The Greatest Comebacks in World Championship History

The PSA World Championships have been home to some of the greatest matches of all time, with the honour of becoming the sport’s World Champion seeing players delve into their mental reserves like no other tournament on the PSA World Tour.

As such, a number of incredible comebacks have rocked the prestigious tournament since its inaugural edition in 1976, with players fighting back from the brink of defeat to claim the sport’s biggest title and a place in history.

Here, we have a look back at some of the greatest final comebacks ever to grace the distinguished tournament.

2006: David Palmer (AUS) bt Gregory Gaultier (FRA) 3-2: 9–11, 9–11, 11–9, 16–14, 11–2

David Palmer

Frenchman Gregory Gaultier’s imperious form during the 2016/17 saw him break records and make history as he became the oldest World No.1 of all time – more than a decade after one of the lowest points of his career.
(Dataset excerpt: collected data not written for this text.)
structure Col where
  /-- READY, PAUSE and data packets that no operation in flight has taken yet. -/
  early : List Packet := []
  /-- The steward's reshard directory: context and journal address (12 R443). -/
  reshDir : List (Nat × Nat) := []
  /-- Journals, by context and address, whose reshard a reset has interrupted: launches wait for them (12 R451). -/
  cut : List (Nat × Nat) := []
  resh : List Resh := []
  /-- Vintage table (12 R439), at most 65,536 entries. -/
  vintages : List (VKey × Nat) := []
  deriving DecidableEq, Repr

/-! Host interface (18) -/

/-- The response side of a PF1 command slot (18 Table 18.4). -/
structure CmdSlot where
  status : Nat := 0
  detail : Nat := 0
  tagOut : Nat := 0
  rseq : Nat := 0
  rbody : List Byte := []
  deriving DecidableEq, Repr

/-- An NSP request in parts: source, REQ_ID, whole length, parts by offset (18 R612, R613). -/
structure NspPart where
  src : Nat
  reqId : Nat
  opcode : Nat
  total : Nat
  parts : List (Nat × List Byte) := []
  deriving DecidableEq, Repr

structure HostIf where
  /-- The 16 PF1 command slots (18 R604). -/
  cmds : List CmdSlot := List.replicate 16 {}
  /-- NSP: incomplete requests (at most 8), complete requests not yet executed, and the last 32 responses (18 R613). -/
  parts : List NspPart := []
  ready : List Req := []
  kept : List (Nat × Nat × Nat × List Byte) := []
  /-- Bus Master Enable of PF0 (18 R594). -/
  bme : Bool := false
  /-- PF0 BAR2 size in GiB (18 R591). -/
  bar2Gib : Nat := 1024
  /-- Unmasked MSI-X vectors and pending bits of PF0 and PF1 (18 R603). -/
  unmask0 : List Nat := []
  unmask1 : List Nat := []
  pend0 : List Nat := []
  pend1 : List Nat := []
  /-- Fault ring: host address and entries; next FID (18 R608). -/
  ring : Option (Nat × Nat) := none
  nextFid : Nat := 1
  /-- I3C dynamic address and MCTP endpoint ID, once assigned (18 R614). -/
  i3cAddr : Option Nat := none
  eid : Option Nat := none
  /-- Words latched by a read of a low word: interface, byte offset, value (18 R619). -/
  latch : List (Nat × Nat × W32) := []
  /-- An open command that waits for its job record (18 R605; 08 R284). -/
  waiting : Option Req := none
  deriving DecidableEq, Repr

/-- What the block has sent, in order (log 5). -/
inductive OutMsg where
  /-- A flit on a port: its 256 bytes; a TRAIN flit, whose words have no layout (11 R385, R383). -/
  | flit (port : Nat) (bytes : List Byte)
  | train (port : Nat) (f : TrainFlit)
  | msix (pf vec : Nat)
  /-- An NSP response: client, REQ_ID, opcode and payload, cut into datagrams of at most 1,428 bytes (18 R612). -/
  | nsp (src reqId op : Nat) (payload : List Byte)
  | pcieData (d : List Byte)
  | pcieUr
  /-- An ICMPv6 answer: receiver, type, data (18 R611); a PLDM answer: type, command, sensor, value (R614). -/
  | icmp (dst kind : Nat) (data : List Byte)
  | pldm (ty cmd sensor value : Nat)
  /-- A PCIe completion other than data and Unsupported Request: Request Retry Status, Completer Abort (18 R598; 20 R649). -/
  | pcieRrs
  | pcieCa
  /-- A register word read, by the interface that read it. -/
  | regData (iface : Nat) (v : W32)
  deriving DecidableEq, Repr

/-! The keeping store's lifetime items (17 R588 to R590) -/

structure Life where
  /-- Items accumulated in steward working memory, by key. -/
  work : List (Nat × Nat) := []
  /-- Time base at the last completed write (Table 17.12 AGE). -/
  lastT : Nat := 0
  /-- The 16 slots of the store: SEQ and items, none when invalid. -/
  slots : List (Option (Nat × List (Nat × Nat))) := List.replicate 16 none
  deriving DecidableEq, Repr

/-! Resilience (14) -/

/-- A piece placed on a holder (14 R492, R493). -/
structure SnapPart where
  idx : Nat
  holder : Nat
  off : Nat
  cofed : Bool := false
  /-- Writes not yet acknowledged; those of the third location. -/
  left : Nat := 0
  thirdLeft : Nat := 0
  third : Bool := false
  sealed : Bool := false
  deriving DecidableEq, Repr

/-- A snapshot generation under way (14 R489 to R495). -/
structure Snap where
  ctx : Nat
  gen : Nat
  commits : Nat
  risk : Bool
  reading : Bool := true
  /-- It began while COMMIT waited for the guard's snapshot (R507). -/
  guards : Bool := false
  /-- The pieces, data then parity; those placed; how many candidates the present piece's search has passed. -/
  pieces : List (List Byte) := []
  parts : List SnapPart := []
  cand : Nat := 0
  /-- The feed conditions are dropped for the present piece (R493). -/
  any : Bool := false
  /-- Modules that refused an offer of this generation (R494). -/
  refused : List Nat := []
  /-- At least K of its pieces are sealed and count (R495). -/
  whole : Bool := false
  deriving DecidableEq, Repr

/-- A located piece that is read: its bytes by offset as they come, and the reads still open. -/
structure RestPiece where
  loc : Located
  got : List (Nat × List Byte) := []
  left : Nat
  deriving DecidableEq, Repr

/-- RESTORE in progress (14 Table 14.8 steps 6 to 8): its request, the members whose SNAP_LOCATE answer is awaited, the pieces they list,
the pieces of one generation that are read, and then the re-fetch: the attempt, its source and the reads still open. -/
structure Restoring where
  q : Req
  ctx : Nat
  asked : List Nat := []
  found : List Located := []
  pieces : List RestPiece := []
  attempt : Nat := 0
  src : Option Nat := none
  left : Nat := 0
  deriving DecidableEq, Repr

/-- A piece this module holds for another (14 R494, R495). -/
structure HeldPiece where
  ctx : Nat
  src : Nat
  gen : Nat
  idx : Nat
  size : Nat
  off : Nat
  /-- COMMITS, co-fed bit and SHA-256 once sealed. -/
  sealed : Option (Nat × Bool × List Byte) := none
  deriving DecidableEq, Repr

/-- An entry of the suspect table (14 R514 to R516). -/
structure Suspect where
  mod : Nat
  cls : Nat
  count : Nat
  first : Nat
  last : Nat
  /-- A 10 ms window is open; a closed window waits for the rate limit. -/
  opened : Bool := true
  deferred : Bool := false
  deriving DecidableEq, Repr
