/-- Raise a fault of a launch: the first by time base stands, ties to the lower lease index; issue stops in every room of
the range (06 R191). -/
def launchFault (s : State) (c sl li pc code : Nat) : State :=
  if 16 ≤ c then s.kernelFault c else
  let isl := (((s.ctx c).map (·.rooms)).getD []).getD li isMgmt
  let s := s.trace isl 15 tyFAULT (some c) (leBytes 2 code ++ leBytes 2 li ++ leBytes 4 0 ++ leBytes 8 pc)
  let s := if s.regBit rDBG_TRACE_CTL 27 then s.trigger isl 2 else s
  let s1 := s.modLaunch c sl fun l => match l.fault with
    | none => { l with fault := some (code, li, pc), faultT := s.now }
    | some (_, li', _) => if l.faultT = s.now ∧ li < li' then { l with fault := some (code, li, pc) } else l
  (s.launchRooms c sl).foldl (fun t r => t.modRoom r fun x =>
    if x.seqr.launch = some (c, sl) then { x with seqr := { x.seqr with stopped := true } } else x) s1

/-- Raise a fault from an instruction of a room. -/
def roomFault (s : State) (r pc : Nat) (f : FaultCode) : State :=
  match (s.room r).seqr.launch, (s.room r).lease with
  | some (c, sl), some (_, li) => s.launchFault c sl li pc f.code
  | _, _ => s

/-- Set sticky flags in an engine's word; they enter FLAGSUM, the launch's FLAGS and INV-in-step (02 R60, 06 Table 6.3,
Table 6.6, 13 R465). -/
def raiseFlags (s : State) (r reg : Nat) (f : Flags) : State :=
  if f = 0 then s else
  let new := f &&& ~~~((s.reg reg).setWidth 4)
  let s := if new = 0 || ((s.room r).lease.map (fun l => decide (16 ≤ l.1))).getD false then s else
    s.trace r (if reg % 0x40000 < 0x300 then (reg % 0x40000 - 0x100) / 0x20 else 12 + (reg % 0x40000 - 0x300) / 0x40) tyFLAG
      ((s.room r).lease.map (·.1)) (leBytes 4 new.toNat)
  let s := s.orFlags reg f
  let s := if f &&& fINV ≠ 0 then s.modRoom r fun x => { x with invStep := true } else s
  match (s.room r).seqr.launch with
  | some (c, sl) =>
    let s := s.modCtx c fun x => { x with flagsum := x.flagsum ||| f }
    s.modLaunch c sl fun l => { l with flags := l.flags ||| f }
  | none => s

/-- A room no longer runs a launch. -/
def Seqr.idle : Seqr := {}

/-- End a launch with a status: its rooms go idle, the record is written, the slot is free (06 R190, R218). -/
def endLaunch (s : State) (c sl status : Nat) : State :=
  match s.launch c sl with
  | none => s
  | some l =>
    let s1 := (s.launchRooms c sl).foldl (fun t r => t.modRoom r fun x =>
      if x.seqr.launch = some (c, sl) then { x with seqr := {}, infl := [], prior := [], trell := x.trell.map fun tr =>
        { idleSince := tr.idleSince,
          slots := tr.slots.map fun sl => if sl.st = .opened then sl else {} } } else x) s
    let (fc, fl, fp) := if status = csFAULT then l.fault.getD (0, 0, 0) else (0, 0, 0)
    let bs := cplBytes l.lr.tag status fc fl fp l.tAccept s.now l.events.toNat l.flags.toNat l.seq
    let s2 := s1.postCpl c sl bs (l.lr.flags % 2 = 1)
    let s3 := (if status = csFAULT ∨ status = csRESET then s2.dropBarriers c else s2).modSlot c sl fun x => { x with launch := none }
    if l.running then s3.noteLaunchEnd c (l.closed && status = csDONE) else s3

/-! Tokens and completion (06 R189) -/

def addToken (s : State) (r k : Nat) : State :=
  s.modRoom r fun x => { x with tok := x.tok.set k (x.tok.getD k 0 + 1) }

/-- An instruction's word names a token. -/
def tokenOf (s : State) (r : Nat) (w : TWord) : State := if w.tke then s.addToken r w.token.toNat else s

def findInfl (s : State) (r uid : Nat) : Option Infl := (s.room r).infl.find? fun i => i.uid = uid
def modInfl (s : State) (r uid : Nat) (f : Infl → Infl) : State :=
  s.modRoom r fun x => { x with infl := x.infl.map fun i => if i.uid = uid then f i else i }

/-- An instruction completes: its trace record, and its token (07 R225; 17 Table 17.5). -/
def finish (s : State) (r pc : Nat) (w : TWord) : State :=
  (s.trace r 15 tyCOMPLETE ((s.room r).lease.map (·.1)) (leBytes 8 pc ++ leBytes 1 (if w.tke then w.token.toNat else 0))).tokenOf r w

/-- Complete an instruction in flight: it leaves the list. -/
def complete (s : State) (r uid : Nat) : State :=
  match s.findInfl r uid with
  | none => s
  | some i => (s.modRoom r fun x =>
      { x with infl := x.infl.filter (fun j => j.uid ≠ uid), prior := mapSet x.prior uid none }).finish r i.pc i.w

/-! Races (06 R188) -/

/-- A range covers a virtual address. -/
def covers (rs : List (Nat × Nat)) (va : Nat) : Bool := rs.any fun (a, n) => a ≤ va && va < a + n
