-- ==== Sys2Proof/Machine/Fabric.lean ====
section
/-! DEFINITION. The Gysal link and transport: flits, retry, credits, routing, packets and requests (11 R382 to R407). -/

namespace Sys2Proof.Machine

/-- Transaction codes (11 Table 11.9) and response statuses (Table 11.10). -/
abbrev opREAD : Nat := 1
abbrev opWRITE : Nat := 2
abbrev opATOMIC : Nat := 3
abbrev opCOLFRAG : Nat := 4
abbrev opRACK : Nat := 5
abbrev opMGMT : Nat := 6
abbrev opECHO : Nat := 7
abbrev rsOK : Nat := 0
abbrev rsWINDOW : Nat := 1
abbrev rsNO_ROUTE : Nat := 2
abbrev rsSPACE : Nat := 3
abbrev rsALIGN : Nat := 4
abbrev rsECC : Nat := 5
abbrev rsLINK_LOST : Nat := 6
abbrev rsNOT_READY : Nat := 7

end Sys2Proof.Machine

namespace Sys2Proof.Packet

open Sys2Proof.Machine

/-- Virtual lane of a packet (11 Table 11.5). -/
def vl (k : Packet) : Nat :=
  if k.op = opMGMT ∨ k.op = opECHO then 0
  else if k.rsp then 2
  else if k.op = opCOLFRAG ∨ (k.op = opRACK ∧ k.arg % 4 = 0) then 3
  else 1

def dataWords (k : Packet) : Nat := cdiv k.data.length 16

/-- Header and data words as bytes (11 Table 11.8). -/
def bytes (k : Packet) : List Byte :=
  let b (x : Bool) : Nat := if x then 1 else 0
  let w0 := k.op % 256 + b k.dup * 2 ^ 8 + b k.rsp * 2 ^ 9 + b k.isLocal * 2 ^ 10 + k.dataWords % 512 * 2 ^ 12
    + k.tag % 65536 * 2 ^ 24 + k.dst % 2 ^ 18 * 2 ^ 40 + k.src % 2 ^ 18 * 2 ^ 64 + k.status % 256 * 2 ^ 88 + k.birth % 2 ^ 32 * 2 ^ 96
  leBytes 16 w0 ++ leBytes 8 k.addr ++ leBytes 8 k.arg ++ (k.data ++ List.replicate 15 0#8).take (16 * k.dataWords)

/-- The header at the head of a lane's bytes, once it is there, as a packet without its data. -/
def header (bs : List Byte) : Option Packet :=
  if bs.length < 32 then none
  else
    let w0 := leNum (bs.take 16)
    some {
      op := w0 % 256, dup := w0.testBit 8, rsp := w0.testBit 9, isLocal := w0.testBit 10
      tag := w0 / 2 ^ 24 % 65536, dst := w0 / 2 ^ 40 % 2 ^ 18, src := w0 / 2 ^ 64 % 2 ^ 18
      status := w0 / 2 ^ 88 % 256, birth := w0 / 2 ^ 96 % 2 ^ 32
      addr := leNum ((bs.drop 16).take 8), arg := leNum ((bs.drop 24).take 8) }

/-- The packet at the head of a lane's bytes, and the bytes after it, once all its words are there. -/
def take (bs : List Byte) : Option (Packet × List Byte) :=
  (header bs).bind fun k =>
    let n := 16 * (leNum (bs.take 16) / 2 ^ 12 % 512)
    if bs.length < 32 + n then none else some ({ k with data := (bs.drop 32).take n }, bs.drop (32 + n))

/-- Every whole packet of a lane's bytes, and what is left. -/
def takeAll : Nat → List Byte → List Packet × List Byte
  | 0, bs => ([], bs)
  | f + 1, bs => match take bs with
    | none => ([], bs)
    | some (k, rest) => let (ks, r) := takeAll f rest; (k :: ks, r)

/-- Cut a packet into flit payloads of at most 15 words; a flit holds words of one packet (log 22). -/
def flits (k : Packet) : List TxFlit :=
  let bs := k.bytes
  (List.range (cdiv bs.length 240)).map fun i =>
    let p := (bs.drop (240 * i)).take 240
    { vl := k.vl, words := p.length / 16, payload := p, pkt := k, last := decide (bs.length ≤ 240 * (i + 1)) }

end Sys2Proof.Packet

namespace Sys2Proof.Machine

/-! Cutting at 4 KiB (08 R296; 11 R402) -/

/-- Cut one run at 4 KiB aligned addresses of its key (the destination, or the source of a spout read). -/
def cutRun (bySrc : Bool) : Nat → Nat → Nat → Nat → List (Nat × Nat × Nat)
  | 0, _, _, _ => []
  | f + 1, src, dst, n =>
    if n = 0 then [] else
      let key := if bySrc then src else dst
      let k := min n (4096 - key % 4096)
      (src, dst, k) :: cutRun bySrc f (src + k) (dst + k) (n - k)

def runsOf (bySrc : Bool) (src dst n : Nat) : List (Nat × Nat × Nat) := cutRun bySrc (n / 4096 + 2) src dst n

/-- 4 KiB pieces of a fabric range. -/
def globPieces (ga n : Nat) : List (Nat × Nat) := (runsOf true ga 0 n).map fun x => (x.1, x.2.2)

namespace State

def modFab (s : State) (f : Fab → Fab) : State := { s with fab := f s.fab }

def aligned (s : State) : Bool := s.regBit rTB_STATUS 31

/-- LIFETIME, T_REQ, HELLO_US and RETRY_MAX as they act (11 Table 11.14). -/
def lifetimeNs (s : State) : Nat := (let v := s.regBits rFAB_CTL 4 8; if v = 0 then 10 else v) * 100000
def retryMax (s : State) : Nat := s.regBits rFAB_CTL 28 4
def helloNs (s : State) : Nat := (let v := s.regBits rFAB_CTL 12 8; if v = 0 then 10 else v) * 1000

/-! Sending flits -/

def emitFlit (s : State) (p : Nat) (ftype : Nat) (x : TxFlit) : State :=
  s.putFlit p ftype x.vl x.seq x.words x.payload

/-- A lane may send a new DATA flit: credit left, fewer than 512 unacknowledged, and VL1 to VL3 only when ALIGNED (11
R388, R390; 16 R557). -/
def laneOpen (s : State) (p : Nat) (vl : Nat) : Bool :=
  let q := s.port p
  (vl = 0 || s.aligned) && (q.spent.getD vl 0 + 256 - q.seen.getD vl 0) % 256 < q.bufs.getD vl 0 && q.replay.length < 512

/-- Flits per round of a lane, and the lane after it (11 R391). -/
def laneShare (v : Nat) : Nat := if v = 2 then 4 else if v = 1 then 2 else 10
def laneAfter (v : Nat) : Nat := if v = 2 then 1 else if v = 1 then 3 else 2

/-- A lane has a flit that it may send. -/
def laneReady (s : State) (p v : Nat) : Bool := s.laneOpen p v && (s.port p).txq.any fun x => x.vl = v

/-- The lane a port serves next, and the round robin's turn after its flit: VL0 first, then 4, 2 and 10 flits of VL2, VL1 and VL3
in a round; a lane with no flit ready yields its turn (11 R391). -/
def nextLane (s : State) (p : Nat) : Option (Nat × (Nat × Nat)) :=
  let (t, n) := (s.port p).turn
  if s.laneReady p 0 then some (0, (t, n))
  else
    let order := (if n = 0 then [] else [(t, n)])
      ++ [laneAfter t, laneAfter (laneAfter t), t].map fun v => (v, laneShare v)
    (order.find? fun x => s.laneReady p x.1).map fun x => (x.1, (x.1, x.2 - 1))

/-- The flit a lane sends next: the first one, and on VL3 the first of the class whose turn it is, 3 collective flits to 1 rack flit
while both have flits; the turn passes at packet boundaries (11 R391; 01 R23). -/
def nextFlit (q : Port) (v : Nat) : Option TxFlit :=
  let of (b : Bool) : Option TxFlit := q.txq.find? fun x => x.vl = v && decide (x.pkt.op = opCOLFRAG) = b
  if v ≠ 3 then q.txq.find? fun x => x.vl = v
  else match q.under with
    | some b => of b
    | none => match of true, of false with
      | some x, some y => some (if q.deficit ≤ 0 then x else y)
      | some x, none => some x
      | none, y => y

/-- What sending a flit does to the sharing of VL3: both classes count while both have flits ready (11 R391). -/
def shareAfter (q : Port) (x : TxFlit) : Int × Option Bool :=
  let col : Bool := x.pkt.op = opCOLFRAG
  let both := [true, false].all fun b => q.txq.any fun y => y.vl = 3 && decide (y.pkt.op = opCOLFRAG) = b
  if x.vl ≠ 3 then (q.deficit, q.under)
  else (if both then q.deficit + (if col then 1 else -3) else 0, if x.last then none else some col)

/-- Send what the port can send, in the order of R391 (log 10). -/
def pumpN (p : Nat) : Nat → State → State
  | 0, s => s
  | n + 1, s =>
    if !s.portUp p ∨ s.devState = stSTOPPED then s
    else
      let q := s.port p
      match s.nextLane p with
      | none => s
      | some (v, turn) =>
        match nextFlit q v with
        | none => s
        | some x =>
          let x' := { x with seq := (q.txSeq + 1) % 4096 }
          let s1 := s.modPort p fun q =>
            { q with
              txq := q.txq.erase x
              turn := turn
              deficit := (shareAfter q x).1
              under := (shareAfter q x).2
              replay := q.replay ++ [x']
              txSeq := x'.seq
              spent := q.spent.set v ((q.spent.getD v 0 + 1) % 256) }
          pumpN p n (s1.emitFlit p 1 x')

def pump (s : State) (p : Nat) : State := pumpN p (s.port p).txq.length s

/-! Routing (11 R397, R398) -/

/-- Ports in UP that hear hellos of module d. -/
def nearPorts (s : State) (d : Nat) : List Nat :=
  (List.range 16).filter fun p => s.portUp p && (((s.port p).hello.bind fun h => h.1.num) = some d)

/-- The far port of a packet, by the route table. -/
def farPort (s : State) (k : Packet) : Option Nat :=
  let d := k.dst
  let mask := natGet s.fab.route (d / 64)
  let ps := ((List.range 16).filter fun i => mask.testBit i && s.portState (16 + i) = psUP).map (16 + ·)
  if ps.isEmpty then none else ps[(d ^^^ k.tag ^^^ (k.tag / 256)) % ps.length]?

/-- The near port of a packet, by its neighbours' hellos. -/
def nearPort (s : State) (k : Packet) : Option Nat :=
  match s.nearPorts k.dst with
  | [] => none
  | [p] => some p
  | p :: q :: _ => some (if k.tag % 2 = 0 then p else q)

/-- The port a packet takes, none when there is no route (R397). -/
def routePort (s : State) (k : Packet) : Option Nat :=
  (if s.fab.num.map (· / 8) = some (k.dst / 8) then s.nearPort k else none).orElse fun _ => s.farPort k

/-- BIRTH of a packet sent now (11 R404, 16 R557). -/
def birthNow (s : State) : Nat :=
  if !s.aligned then 0 else let b := s.now / 1024 % 2 ^ 32; if b = 0 then 1 else b

/-- Put a packet that has arrived whole into the inbox. -/
def arrive (s : State) (p : Nat) (k : Packet) : State := s.modFab fun f => { f with inbox := f.inbox ++ [(p, k)] }

/-- Put a packet's flits on a port as they are. -/
def sendRaw (s : State) (p : Nat) (k : Packet) : State := (s.modPort p fun q => { q with txq := q.txq ++ k.flits }).pump p

/-- Send a packet on a given port. -/
def sendOn (s : State) (p : Nat) (k : Packet) : State := s.sendRaw p { k with birth := s.birthNow }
Gaultier – then just 23 years of age – had upset the seedings to reach his maiden World Championship final and stunned three-time winner and defending champion Amr Shabana in the semi-finals to set up a showdown with Australia’s David Palmer, who was a losing finalist the previous year.

Played in front of the iconic Great Pyramids of Giza in Cairo, Egypt, Gaultier was in majestic form in the early stages of the encounter as he surged into an early lead, producing some dazzling squash to take the opening two games before Palmer fought back in the third to halve the deficit.

Gaultier steadied the ship and looked a certainty to join the pantheon of former World Champions when he found himself 10-6 up with four match balls in hand.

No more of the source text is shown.